Editorially speaking...

Welcome to a new year—hopefully it’ll be a better one than 2021 was for many, I’m sure.

It can be a challenge for me, sometimes, to find good news in all that’s going on around us, but it’s there if we look hard enough.

Here’s one that pleases me, at least. “A treasure trove of old CBC recordings, saved from the dumpster,” the Vancouver Sun reported at year-end. Back in 1973, when the CBC moved into its present-day Hastings Street location, Vancouver, sound engineer Alf Spence heard “they were pitching old reel-to-reel tapes” to save space.

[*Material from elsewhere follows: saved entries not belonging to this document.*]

-- ==== Sys2Proof/Proofs/SelectPeriods.lean ====
section
/-! PROOFS. Request frames, and what a port makes of a select period (R185, R186, R197, R198). -/

namespace Sys2Proof.Proofs.SelectPeriods

open Sys2Proof.Machine Sys2Proof.Safety Sys2Proof.Proofs.Arbiter Sys2Proof.Proofs.ItemWrites

/-! ### The check -/

theorem checkBit_toNat (reg : Word16) (bit : Bool) : (checkBit reg bit).toNat =
    Nat.xor (2 * reg.toNat % 65536) (if (reg.toNat / 32768 + bit.toNat) % 2 = 1 then 4129 else 0) := by
  have hshift : (reg <<< 1).toNat = 2 * reg.toNat % 65536 := by
    rw [BitVec.toNat_shiftLeft, Nat.shiftLeft_eq, Nat.mul_comm]
  have hbit : (reg.msb ^^ bit) = true ↔ (reg.toNat / 32768 + bit.toNat) % 2 = 1 := by
    have hlt := reg.isLt
    rw [BitVec.msb_eq_decide]
    cases bit
    · rw [Bool.xor_false, decide_eq_true_iff]
      simp only [Bool.toNat_false]
      omega
    · rw [Bool.xor_true, Bool.not_eq_true', decide_eq_false_iff_not]
      simp only [Bool.toNat_true]
      omega
  unfold checkBit
  split_ifs with h1 h2 h2
  · rw [BitVec.toNat_xor, hshift]
    rfl
  · exact absurd (hbit.1 h1) h2
  · exact absurd (hbit.2 h2) h1
  · rw [hshift]
    exact (Nat.xor_zero _).symm

/-- One bit enters the check register: it shifts up, and 0x1021 is combined in where the bit shifted out and the data bit differ. -/
def shiftIn (reg bit : Nat) : Nat := Nat.xor (2 * reg % 65536) (if (reg / 32768 + bit) % 2 = 1 then 4129 else 0)

theorem frameCheck_snoc (bytes : List Byte) (b : Byte) : (frameCheck (bytes ++ [b])).toNat =
    ([128, 64, 32, 16, 8, 4, 2, 1].map (fun n => b.toNat / n % 2)).foldl shiftIn (frameCheck bytes).toNat := by
  have hbits : [128, 64, 32, 16, 8, 4, 2, 1].map (fun n => b.toNat / n % 2) =
      [7, 6, 5, 4, 3, 2, 1, 0].map fun i => (b.getLsbD i).toNat := by
    simp only [List.map_cons, List.map_nil, BitVec.getLsbD, Nat.toNat_testBit, Nat.reducePow]
  rw [hbits, List.foldl_map, frameCheck, List.foldl_append]
  exact (List.foldl_hom BitVec.toNat fun reg i => (checkBit_toNat reg (b.getLsbD i)).symm).symm

theorem be16_map_toNat (x : Word16) : (be16 x).map BitVec.toNat = [x.toNat / 256, x.toNat % 256] := by
  have hlt := x.isLt
  simp only [be16, List.map_cons, List.map_nil, BitVec.extractLsb'_toNat, Nat.shiftRight_eq_div_pow, Nat.reducePow, Nat.div_one]
  rw [Nat.mod_eq_of_lt (by omega)]

/-! ### Request frames -/

/-- The bytes of a request frame that its check covers (R198). -/
def covered (code tag : Byte) (payload : List Byte) : List Byte := [code, tag] ++ putU16 payload.length ++ payload

/-- A request frame (R198). -/
def requestFrame (rq : Request) : List Byte :=
  covered rq.code rq.tag rq.payload ++ be16 (frameCheck (covered rq.code rq.tag rq.payload))

theorem length_covered (code tag : Byte) (payload : List Byte) : (covered code tag payload).length = 4 + payload.length := by
  rw [covered, List.length_append, List.length_append, putU16_length]
  rfl

theorem length_requestFrame (rq : Request) : (requestFrame rq).length = 6 + rq.payload.length := by
  rw [requestFrame, List.length_append, length_covered, be16_length]
  omega

theorem getU16_requestFrame {rq : Request} (h : rq.payload.length ≤ 1024) : getU16 (requestFrame rq) 2 = rq.payload.length := by
  have hcons : requestFrame rq = rq.code :: rq.tag :: (putU16 rq.payload.length ++
      (rq.payload ++ be16 (frameCheck (covered rq.code rq.tag rq.payload)))) := by
    simp only [requestFrame, covered, List.append_assoc, List.cons_append, List.nil_append]
  rw [hcons]
  exact getU16_putU16 (by omega) (rq.payload ++ be16 (frameCheck (covered rq.code rq.tag rq.payload)))

theorem takenFrame_requestFrame {rq : Request} (h : rq.payload.length ≤ 1024) : takenFrame (requestFrame rq) 0 = some rq := by
  have hlen := length_covered rq.code rq.tag rq.payload
  have hdrop : (requestFrame rq).drop 4 = rq.payload ++ be16 (frameCheck (covered rq.code rq.tag rq.payload)) := by
    simp only [requestFrame, covered, List.append_assoc]
    rfl
  unfold takenFrame
  have hcheck : be16 (frameCheck ((requestFrame rq).take (4 + rq.payload.length))) =
      (requestFrame rq).drop (4 + rq.payload.length) := by
    rw [requestFrame, List.take_left' hlen, List.drop_left' hlen]
  have hlong : 6 ≤ (requestFrame rq).length := by rw [length_requestFrame]; omega
  simp only [getU16_requestFrame h]
  rw [if_pos ⟨hlong, trivial, h, length_requestFrame rq, hcheck⟩, hdrop, List.take_left]
  rfl

theorem takenFrame_eq_none {bytes : List Byte} {extra : Nat} (h : bytes.length < 6 ∨ extra ≠ 0 ∨ 1024 < getU16 bytes 2 ∨
    bytes.length ≠ 6 + getU16 bytes 2 ∨
    be16 (frameCheck (bytes.take (4 + getU16 bytes 2))) ≠ bytes.drop (4 + getU16 bytes 2)) : takenFrame bytes extra = none := by
  refine if_neg fun ⟨hlong, hextra, hmax, hlen, hcheck⟩ => ?_
  obtain h | h | h | h | h := h
  · omega
  · exact h hextra
  · omega
  · exact h hlen
  · exact h hcheck

theorem getU16_take {b : List Byte} {o n : Nat} (h : o + 2 ≤ n) : getU16 (b.take n) o = getU16 b o := by
  have hbyte : ∀ k < n, getU8 (b.take n) k = getU8 b k := fun k hk => by
    rw [getU8, getU8, List.getD_eq_getElem?_getD, List.getD_eq_getElem?_getD, List.getElem?_take_of_lt hk]
  rw [getU16, getU16, hbyte _ (by omega), hbyte _ (by omega)]

theorem takenFrame_take {rq : Request} (h : rq.payload.length ≤ 1024) {n : Nat} (hn : n < (requestFrame rq).length) :
    takenFrame ((requestFrame rq).take n) 0 = none := by
  have hlen : ((requestFrame rq).take n).length = n := by rw [List.length_take]; omega
  refine takenFrame_eq_none ?_
  by_cases hshort : n < 6
  · exact .inl (by omega)
  · rw [getU16_take (by omega), getU16_requestFrame h, hlen]
    rw [length_requestFrame] at hn
    exact .inr (.inr (.inr (.inl (by omega))))

/-- Settles O48. -/
theorem aRequestFrameReadsBack : Obligations.ARequestFrameReadsBack := by
  unfold Obligations.ARequestFrameReadsBack
  exact ⟨rfl, frameCheck_snoc, fun bytes => be16_map_toNat _, fun rq h =>
    ⟨takenFrame_requestFrame h, length_requestFrame rq, fun extra hextra => takenFrame_eq_none (.inr (.inl hextra)),
      fun n hn => takenFrame_take h hn⟩⟩

/-! ### Select periods -/

section
variable {s : State} {p : Port}

theorem select_ignored (h : s.power ≠ .on) :
    (∀ bytes extra, exec (.requestFrame p bytes extra) s = .next s) ∧ (∀ count, exec (.busySelect p count) s = .next s) ∧
    (∀ bits, exec (.replyRead p bits) s = .next s) ∧ s.rdy p = false ∧ s.attn p = false := by
  have hoff : (s.power == .on) = false := beq_eq_false_iff_ne.2 h
  refine ⟨fun bytes extra => ?frame, fun count => ?busy, fun bits => ?read, ?_, ?_⟩
  case frame | busy | read =>
    simp only [exec, execRequestFrame, execBusySelect, execReplyRead]
    split
    next hon _ => exact absurd hon h
    next => rfl
  · rw [State.rdy, hoff, Bool.false_and]
  · rw [State.attn, hoff]
    exact Bool.false_and _

variable (hon : s.power = .on)
include hon

theorem rdy_iff : s.rdy p = true ↔ ∃ frame, (s.cpc.port p).phase = .replyReady frame := by
  unfold State.rdy
  rw [hon]
  cases (s.cpc.port p).phase with
  | idle => exact iff_of_false nofun nofun
  | serving => exact iff_of_false nofun nofun
  | replyReady frame => exact iff_of_true rfl ⟨frame, rfl⟩

theorem exec_requestFrame (h : (s.cpc.port p).phase = .idle) (bytes : List Byte) (extra : Nat) :
    exec (.requestFrame p bytes extra) s = .next { s with cpc := s.cpc.judge p bytes extra } := by
  show execRequestFrame p bytes extra s = _
  rw [execRequestFrame, hon, h]

theorem exec_busySelect {rq : Request} (h : (s.cpc.port p).phase = .serving rq) (count : Nat) :
    exec (.busySelect p count) s = .next { s with
      cpc := s.cpc.setPort p { s.cpc.port p with shifted := List.replicate count 0xA5 } } := by
  show execBusySelect p count s = _
  rw [execBusySelect, hon, h]

theorem exec_replyRead {frame : List Byte} (h : (s.cpc.port p).phase = .replyReady frame) (bits : Nat) :
    (8 * frame.length ≤ bits → exec (.replyRead p bits) s = .next { s with
      cpc := s.cpc.setPort p { s.cpc.port p with phase := .idle, shifted := shiftedOut frame bits } }) ∧
    (bits < 8 * frame.length → exec (.replyRead p bits) s = .next { s with
      cpc := s.cpc.setPort p { s.cpc.port p with shifted := shiftedOut frame bits } }) := by
  have hexec : exec (.replyRead p bits) s = execReplyRead p bits s := rfl
  rw [hexec, execReplyRead, hon, h]
  exact ⟨fun hfull => by simp only [if_pos hfull], fun hshort => by simp only [if_neg (Nat.not_le.2 hshort)]⟩

end

theorem judge_nothing (c : Cpc) (p : Port) : c.judge p [] 0 = c := if_pos ⟨rfl, rfl⟩

theorem judge_bad {c : Cpc} {p : Port} {bytes : List Byte} {extra : Nat} (hsome : bytes ≠ [] ∨ extra ≠ 0)
    (h : takenFrame bytes extra = none) :
    c.judge p bytes extra = c.setPort p { c.port p with phase := .replyReady (badFrameReply bytes) } := by
  unfold Cpc.judge
  rw [if_neg fun hnot => hsome.elim (· hnot.1) (· hnot.2), h]

/-- The port whose service is in progress once another port has taken a request. -/
def servedWith (c : Cpc) (p : Port) : Port :=
  match c.nextService with
  | some (q, _) => q
  | none => p

theorem takeRequest_eq (c : Cpc) (p : Port) (rq : Request) :
    (c.nextService = none → servedWith c p = p) ∧ (∀ q r, c.nextService = some (q, r) → servedWith c p = q) ∧
    c.takeRequest p rq =
      { c.setPort p { c.port p with phase := .serving rq } with inService := some (servedWith c p) } := by
  unfold servedWith Cpc.takeRequest
  cases c.nextService with
  | none => exact ⟨fun _ => rfl, nofun, rfl⟩
  | some x => exact ⟨nofun, fun q r h => congrArg Prod.fst (Option.some.inj h), rfl⟩

/-- Settles O47. -/
theorem selectPeriodsFollowThePhase : Obligations.SelectPeriodsFollowThePhase := by
  unfold Obligations.SelectPeriodsFollowThePhase
  refine ⟨fun s p h => select_ignored h, fun s p hon => ⟨rdy_iff hon, fun hidle => ⟨?_, ?taken, ?bad⟩,
    fun rq count h => exec_busySelect hon h count, ?read⟩⟩
  · rw [exec_requestFrame hon hidle, judge_nothing]
  case taken =>
    intro code tag payload hlen bytes
    let rq : Request := { code := code, tag := tag, payload := payload }
    obtain ⟨hnone, hsome, htake⟩ := takeRequest_eq s.cpc p rq
    have hframe : requestFrame rq = bytes ++ be16 (frameCheck bytes) := rfl
    refine ⟨servedWith s.cpc p, hnone, hsome, ?_⟩
    rw [← hframe, exec_requestFrame hon hidle, judge_taken (takenFrame_requestFrame (rq := rq) hlen), htake]
  case bad =>
    intro bytes extra hsome hbad
    rw [exec_requestFrame hon hidle, judge_bad hsome (takenFrame_eq_none hbad)]
    rfl
  case read =>
    intro frame bits h
    refine ⟨shiftedOut frame bits, ?_, fun i hi => ?_, exec_replyRead hon h bits⟩
    · rw [shiftedOut, List.length_map, List.length_range]
    · exact (getElem?_map_range _ _ _).trans (if_pos hi)

end Sys2Proof.Proofs.SelectPeriods
end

Spence thought they had cultural and historical value so dug into the dumpster and rescued them. He retired in 1983 and died in 2014, his son finding the old tapes and some recording equipment in his effects. Recently retired, Gary decided to digitize them in memory of his father and to “spark an interest in the CBC or an archive to take over the collection”.

If you think about this for a moment, you’ll readily understand how listening to a speaker telling his or her own story is so much more compelling than when they’re quoted in print. (For me of all people, to admit to this is a big, big concession, you understand.)

To give one personal example: I’ve written about my father’s serving in the North Atlantic during the Second World aboard the Canadian destroyer HMCS St. Laurent when she rescued survivors of the torpedoed SS Arandora Star. I quoted him for the most part—but, in print, it pales alongside hearing him speaking into my tape recorder.

It’s as if he’s in the room with you, chatting over a coffee or a beer. You can hear the emotion in his voice as that event obviously affected him for life. To achieve that effect with the printed word, well... I bless Gary for his efforts to find those tapes, the contents of which I’m unaware, a good home. I’d love to know what’s on some of them...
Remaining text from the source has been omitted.